[[ GIVEN ENTRIES, beginning ]]

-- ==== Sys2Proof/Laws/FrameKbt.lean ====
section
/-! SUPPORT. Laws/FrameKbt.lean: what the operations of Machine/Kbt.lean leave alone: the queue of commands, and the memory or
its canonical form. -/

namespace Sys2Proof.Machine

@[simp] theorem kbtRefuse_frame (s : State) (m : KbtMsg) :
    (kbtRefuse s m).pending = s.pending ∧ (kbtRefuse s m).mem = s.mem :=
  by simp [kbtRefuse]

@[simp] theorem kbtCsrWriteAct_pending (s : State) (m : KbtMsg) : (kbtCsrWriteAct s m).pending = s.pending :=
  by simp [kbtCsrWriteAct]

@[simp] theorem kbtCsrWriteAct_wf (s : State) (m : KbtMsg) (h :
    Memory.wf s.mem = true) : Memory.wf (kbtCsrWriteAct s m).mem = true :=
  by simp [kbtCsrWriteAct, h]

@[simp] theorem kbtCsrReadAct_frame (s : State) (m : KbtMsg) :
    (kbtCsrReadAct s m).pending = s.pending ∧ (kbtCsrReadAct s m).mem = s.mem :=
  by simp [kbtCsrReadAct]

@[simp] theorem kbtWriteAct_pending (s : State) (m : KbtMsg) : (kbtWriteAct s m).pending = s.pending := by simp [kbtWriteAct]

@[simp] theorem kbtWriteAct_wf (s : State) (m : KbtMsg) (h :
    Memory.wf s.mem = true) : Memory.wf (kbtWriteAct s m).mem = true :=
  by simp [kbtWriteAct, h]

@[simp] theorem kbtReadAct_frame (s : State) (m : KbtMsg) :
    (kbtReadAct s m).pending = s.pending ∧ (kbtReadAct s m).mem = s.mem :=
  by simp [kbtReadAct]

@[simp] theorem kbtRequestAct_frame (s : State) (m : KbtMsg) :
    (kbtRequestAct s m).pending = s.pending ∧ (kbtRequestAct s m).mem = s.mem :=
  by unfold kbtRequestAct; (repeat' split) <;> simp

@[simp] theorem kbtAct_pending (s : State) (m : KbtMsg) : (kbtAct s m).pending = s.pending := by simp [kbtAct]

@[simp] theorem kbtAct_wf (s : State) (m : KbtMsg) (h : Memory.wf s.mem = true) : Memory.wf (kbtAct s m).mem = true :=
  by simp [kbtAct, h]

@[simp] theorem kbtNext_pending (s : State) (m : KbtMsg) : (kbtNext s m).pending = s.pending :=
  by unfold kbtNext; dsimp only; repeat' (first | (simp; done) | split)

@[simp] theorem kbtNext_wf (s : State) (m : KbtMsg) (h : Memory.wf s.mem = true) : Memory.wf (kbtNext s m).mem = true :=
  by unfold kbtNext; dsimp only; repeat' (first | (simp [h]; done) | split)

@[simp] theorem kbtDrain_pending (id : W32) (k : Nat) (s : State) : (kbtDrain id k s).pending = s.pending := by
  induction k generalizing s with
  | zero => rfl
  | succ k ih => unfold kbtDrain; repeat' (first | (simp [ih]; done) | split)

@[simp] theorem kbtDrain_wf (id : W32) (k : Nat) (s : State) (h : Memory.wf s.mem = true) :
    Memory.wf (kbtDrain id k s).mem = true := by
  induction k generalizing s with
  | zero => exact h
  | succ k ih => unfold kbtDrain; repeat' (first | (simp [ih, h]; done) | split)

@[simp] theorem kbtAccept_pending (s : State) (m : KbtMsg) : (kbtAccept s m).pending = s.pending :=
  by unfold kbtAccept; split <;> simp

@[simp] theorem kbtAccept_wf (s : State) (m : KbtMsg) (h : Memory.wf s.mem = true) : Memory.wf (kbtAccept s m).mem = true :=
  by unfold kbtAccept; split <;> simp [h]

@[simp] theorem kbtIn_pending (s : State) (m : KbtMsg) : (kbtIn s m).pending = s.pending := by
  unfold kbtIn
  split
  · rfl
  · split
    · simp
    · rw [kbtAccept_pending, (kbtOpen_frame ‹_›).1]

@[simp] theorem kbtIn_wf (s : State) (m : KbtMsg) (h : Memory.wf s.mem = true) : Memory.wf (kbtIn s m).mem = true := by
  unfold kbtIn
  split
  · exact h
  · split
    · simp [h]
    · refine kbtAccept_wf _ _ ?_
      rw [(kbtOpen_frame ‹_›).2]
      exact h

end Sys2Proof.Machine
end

[[ GIVEN ENTRIES, end ]]

WORK REQUIRED: Please give a word-for-word repetition of the lines from the one containing "rw [(kbtOpen_frame ‹_›).2]" through the last line of the data above, including both, and nothing besides.

ANSWER FOR THIS EXERCISE:
      rw [(kbtOpen_frame ‹_›).2]
      exact h

end Sys2Proof.Machine
end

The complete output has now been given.